这句话戳中了她们心里存在已久的不满情绪。
凤思思把账本翻到每个月分钱的地方。
“我拿的钱,哪一笔没有出处?”
“我拿的钱,哪一笔没有出处?”
“新的歌曲排练的时候,我总是第一个到达。”
“赴宴出了问题,我就站在最前面。

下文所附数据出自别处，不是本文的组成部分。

theorem State.refuteNotice_keeps {s₀ : State} {s : State} {l n top : Nat} (hk : Keeps s₀ s) :
    Keeps s₀ (State.refuteNotice s l n top) := by
  unfold State.refuteNotice
  repeat' first
    | with_reducible assumption
    | (extract_lets +onlyGivenNames x; refine Keeps.cut (s := s₀) (t := x) ?_ (fun hx => ?_); (on_goal 1 => (unfold x; clear x)); (on_goal 2 => clear_value x))
    | (extract_lets +onlyGivenNames x; refine Keeps.cut2 (s := s₀) (x := x) ?_ (fun hx => ?_); (on_goal 1 => (unfold x; clear x)); (on_goal 2 => clear_value x))
    | (extract_lets +onlyGivenNames x; refine Keeps.cut2 (s := s₀) (x := x.2) ?_ (fun hx => ?_); (on_goal 1 => (unfold x; clear x)); (on_goal 2 => clear_value x))
    | (extract_lets +onlyGivenNames x; (have hv : x = x := by unfold x; exact Eq.refl _); clear hv; clear_value x)
    | with_reducible apply Keeps.ite
    | with_reducible apply State.pheRefute_keeps
    | with_reducible apply State.slpRefute_keeps
    | with_reducible apply State.bellsRefute_keeps
    | with_reducible apply State.releaseAll_keeps
    | with_reducible apply State.dreRefute_keeps
    | with_reducible apply State.gcmRefute_keeps
    | with_reducible apply State.pubDiscardSets_keeps
    | with_reducible apply State.ringsRefute_keeps
    | with_reducible apply State.txRefute_keeps
    | with_reducible apply State.fWithdraw_keeps
    | with_reducible apply State.pubFlush_keeps
    | with_reducible apply State.startDue_keeps
    | split

theorem State.refute_keeps {s₀ : State} {s : State} {l n cause : Nat} (hk : Keeps s₀ s) :
    Keeps s₀ (State.refute s l n cause) := by
  unfold State.refute
  repeat' first
    | with_reducible assumption
    | (dsimp only [Keeps.mk_eq]; with_reducible apply KeepsD.of)
    | (extract_lets +onlyGivenNames x; refine Keeps.cut (s := s₀) (t := x) ?_ (fun hx => ?_); (on_goal 1 => (unfold x; clear x)); (on_goal 2 => clear_value x))
    | (extract_lets +onlyGivenNames x; refine Keeps.cut2 (s := s₀) (x := x) ?_ (fun hx => ?_); (on_goal 1 => (unfold x; clear x)); (on_goal 2 => clear_value x))
    | (extract_lets +onlyGivenNames x; refine Keeps.cut2 (s := s₀) (x := x.2) ?_ (fun hx => ?_); (on_goal 1 => (unfold x; clear x)); (on_goal 2 => clear_value x))
    | (extract_lets +onlyGivenNames x; (have hv : x = x := by unfold x; exact Eq.refl _); clear hv; clear_value x)
    | with_reducible apply Keeps.ite
    | with_reducible apply State.bump_keeps
    | with_reducible apply State.refuteNotice_keeps
    | with_reducible apply State.modLat_keeps
    | with_reducible apply State.writeSlotAs_keeps
    | with_reducible apply State.closeInto_keeps
    | with_reducible apply Keeps.foldl
    | with_reducible apply Keeps.foldl2
    | split
    | (intro _; intros; try beta_reduce)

”
“你们只看到了我分钱,没有看到我做事。”
周碧桃冷笑道:“你和陈公子住在一起,自然会为他说话。”
凤思思被她气的抬手就要打人。
陈远拉住她的手,把她拉到身后。
“不要和愚蠢的人争论。”
他把三份字据放到苏兆礼面前。
“周碧桃、蒋玉梅、何香以及搜出银票但是不肯说明出处的人,都调去做杂役。”
“洗衣、烧水、刷夜壶,哪里需要人就送到哪里。”
几名女子顿时围了过来。
“凭什么?”
“主唱还没选,我们也没改词!”
“凤思思陪你睡过,你便偏袒她。我们去你房里,你连门都不让进,这算哪门子公平?”
陈远看了她们一眼,转身便走。
“苏大人,你跟她们解释,我的时间没那么便宜。”
周碧桃挣开账房的阻拦。
“陈远,你仗着管西院就能随便处置人?我们要去礼部告你!”
苏兆礼挡在她面前,把那张歌词举了起来。
“安国侯府的加冠礼,六部官员至少去三十人。”
“你们当众把‘莫忘君恩’改成‘莫问君恩’,再让人去御史台告状,便等于承认教坊司对陛下心怀怨。”

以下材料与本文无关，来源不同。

-- ==== Sys2Proof/Laws/KeepsCmds.lean ====
section
/-! SUPPORT. What the operations keep: each leaves memory and the register file canonical and the queue as it is. -/
namespace Sys2Proof.Machine

/-! ### EngineCmds -/

theorem State.showSle_keeps {s₀ : State} {s : State} (hk : Keeps s₀ s) :
    Keeps s₀ (State.showSle s) := by
  unfold State.showSle
  repeat' first
    | with_reducible assumption
    | (dsimp only [Keeps.mk_eq]; with_reducible apply KeepsD.of)
    | (extract_lets +onlyGivenNames x; refine Keeps.cut (s := s₀) (t := x) ?_ (fun hx => ?_); (on_goal 1 => (unfold x; clear x)); (on_goal 2 => clear_value x))
    | (extract_lets +onlyGivenNames x; refine Keeps.cut2 (s := s₀) (x := x) ?_ (fun hx => ?_); (on_goal 1 => (unfold x; clear x)); (on_goal 2 => clear_value x))
    | (extract_lets +onlyGivenNames x; refine Keeps.cut2 (s := s₀) (x := x.2) ?_ (fun hx => ?_); (on_goal 1 => (unfold x; clear x)); (on_goal 2 => clear_value x))
    | (extract_lets +onlyGivenNames x; (have hv : x = x := by unfold x; exact Eq.refl _); clear hv; clear_value x)
    | with_reducible apply State.setB_keeps
    | with_reducible apply State.setF_keeps
    | split
    | (intro _; intros; try beta_reduce)

theorem latticeStatusAct_keeps {s₀ : State} {clear : Bool} {l : Nat} {s : State} (hk : Keeps s₀ s) :
    Keeps s₀ (latticeStatusAct clear l s).2 := by
  unfold latticeStatusAct
  repeat' first
    | with_reducible assumption
    | (extract_lets +onlyGivenNames x; refine Keeps.cut (s := s₀) (t := x) ?_ (fun hx => ?_); (on_goal 1 => (unfold x; clear x)); (on_goal 2 => clear_value x))
    | (extract_lets +onlyGivenNames x; refine Keeps.cut2 (s := s₀) (x := x) ?_ (fun hx => ?_); (on_goal 1 => (unfold x; clear x)); (on_goal 2 => clear_value x))
    | (extract_lets +onlyGivenNames x; refine Keeps.cut2 (s := s₀) (x := x.2) ?_ (fun hx => ?_); (on_goal 1 => (unfold x; clear x)); (on_goal 2 => clear_value x))
    | (extract_lets +onlyGivenNames x; (have hv : x = x := by unfold x; exact Eq.refl _); clear hv; clear_value x)
    | with_reducible apply Keeps.ite
    | with_reducible apply Keeps.ite2
    | with_reducible apply State.clearCnt_keeps
    | split

theorem latticeSpecAct_keeps {s₀ : State} {l : Nat} {en : Bool} {s : State} (hk : Keeps s₀ s) :
    Keeps s₀ (latticeSpecAct l en s).2 := by
  unfold latticeSpecAct
  repeat' first
    | with_reducible assumption
    | with_reducible apply Keeps.ite
    | with_reducible apply Keeps.ite2
    | with_reducible apply State.setB_keeps
    | split

theorem latticeTolAct_keeps {s₀ : State} {l tolI tolV tolRel : Nat} {s : State} (hk : Keeps s₀ s) :
    Keeps s₀ (latticeTolAct l tolI tolV tolRel s).2 := by
  unfold latticeTolAct
  repeat' first
    | with_reducible assumption
    | with_reducible apply Keeps.ite
    | with_reducible apply Keeps.ite2
    | with_reducible apply State.setF_keeps
    | split

theorem phasorStatusAct_keeps {s₀ : State} {clear : Bool} {s : State} (hk : Keeps s₀ s) :
    Keeps s₀ (phasorStatusAct clear s).2 := by
  unfold phasorStatusAct
  repeat' first
    | with_reducible assumption
    | (extract_lets +onlyGivenNames x; refine Keeps.cut (s := s₀) (t := x) ?_ (fun hx => ?_); (on_goal 1 => (unfold x; clear x)); (on_goal 2 => clear_value x))
    | (extract_lets +onlyGivenNames x; refine Keeps.cut2 (s := s₀) (x := x) ?_ (fun hx => ?_); (on_goal 1 => (unfold x; clear x)); (on_goal 2 => clear_value x))
    | (extract_lets +onlyGivenNames x; refine Keeps.cut2 (s := s₀) (x := x.2) ?_ (fun hx => ?_); (on_goal 1 => (unfold x; clear x)); (on_goal 2 => clear_value x))
    | (extract_lets +onlyGivenNames x; (have hv : x = x := by unfold x; exact Eq.refl _); clear hv; clear_value x)
    | with_reducible apply State.clearCnt_keeps
    | (intro _; intros; try beta_reduce)

theorem State.setPheEnt_keeps {s₀ : State} {s : State} {t i : Nat} {ws : List Nat} (hk : Keeps s₀ s) :
    Keeps s₀ (State.setPheEnt s t i ws) := by
  unfold State.setPheEnt
  repeat' first
    | with_reducible assumption
    | (dsimp only [Keeps.mk_eq]; with_reducible apply KeepsD.of)

theorem pheWriteAct_keeps {s₀ : State} {t i : Nat} {s : State} (hk : Keeps s₀ s) :
    Keeps s₀ (pheWriteAct t i s).2.2 := by
  unfold pheWriteAct
  repeat' first
    | with_reducible assumption
    | (extract_lets +onlyGivenNames x; refine Keeps.cut (s := s₀) (t := x) ?_ (fun hx => ?_); (on_goal 1 => (unfold x; clear x)); (on_goal 2 => clear_value x))
    | (extract_lets +onlyGivenNames x; refine Keeps.cut2 (s := s₀) (x := x) ?_ (fun hx => ?_); (on_goal 1 => (unfold x; clear x)); (on_goal 2 => clear_value x))
    | (extract_lets +onlyGivenNames x; refine Keeps.cut2 (s := s₀) (x := x.2) ?_ (fun hx => ?_); (on_goal 1 => (unfold x; clear x)); (on_goal 2 => clear_value x))
    | (extract_lets +onlyGivenNames x; (have hv : x = x := by unfold x; exact Eq.refl _); clear hv; clear_value x)
    | with_reducible apply Keeps.ite
    | with_reducible apply Keeps.ite22
    | with_reducible apply State.setPheEnt_keeps
    | split

theorem pheReadAct_keeps {s₀ : State} {t i : Nat} {s : State} (hk : Keeps s₀ s) :
    Keeps s₀ (pheReadAct t i s).2.2 := by
  unfold pheReadAct
  repeat' first
    | with_reducible assumption
    | with_reducible apply Keeps.ite
    | with_reducible apply Keeps.ite22
    | split

theorem State.gcmParamSet_keeps {s₀ : State} {s : State} {g : Nat} {d : List Nat} (hk : Keeps s₀ s) :
    Keeps s₀ (State.gcmParamSet s g d).2 := by
  unfold State.gcmParamSet
  repeat' first
    | with_reducible assumption
    | (extract_lets +onlyGivenNames x; refine Keeps.cut (s := s₀) (t := x) ?_ (fun hx => ?_); (on_goal 1 => (unfold x; clear x)); (on_goal 2 => clear_value x))
    | (extract_lets +onlyGivenNames x; refine Keeps.cut2 (s := s₀) (x := x) ?_ (fun hx => ?_); (on_goal 1 => (unfold x; clear x)); (on_goal 2 => clear_value x))
    | (extract_lets +onlyGivenNames x; refine Keeps.cut2 (s := s₀) (x := x.2) ?_ (fun hx => ?_); (on_goal 1 => (unfold x; clear x)); (on_goal 2 => clear_value x))
    | (extract_lets +onlyGivenNames x; (have hv : x = x := by unfold x; exact Eq.refl _); clear hv; clear_value x)
    | with_reducible apply Keeps.ite
    | with_reducible apply Keeps.ite2
    | with_reducible apply State.gcmFrom_keeps
    | split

“到时候查出来,你们收了钱,谁会信你们只想挣银子?”
周碧桃脸上的愤怒僵住。
苏兆礼盯着几人,继续道:“讥讽君王,轻则流放,重则按谋逆论处。”
“教坊司全是罪籍,御史台若说我们借歌舞串联罪臣家眷,西院有一个算一个,全要拉去问斩。”
“你们收银子的时候,就没想过有没有那个命去花吗?”
蒋玉梅扶住床架,腿上已经没了力气。
何香松开冬衣,里面剩下的银票落了一地。
“苏大人,我们不知道会这么严重。”
“银子我们不要了。”
“求您再给一次机会,我们以后再也不敢了!”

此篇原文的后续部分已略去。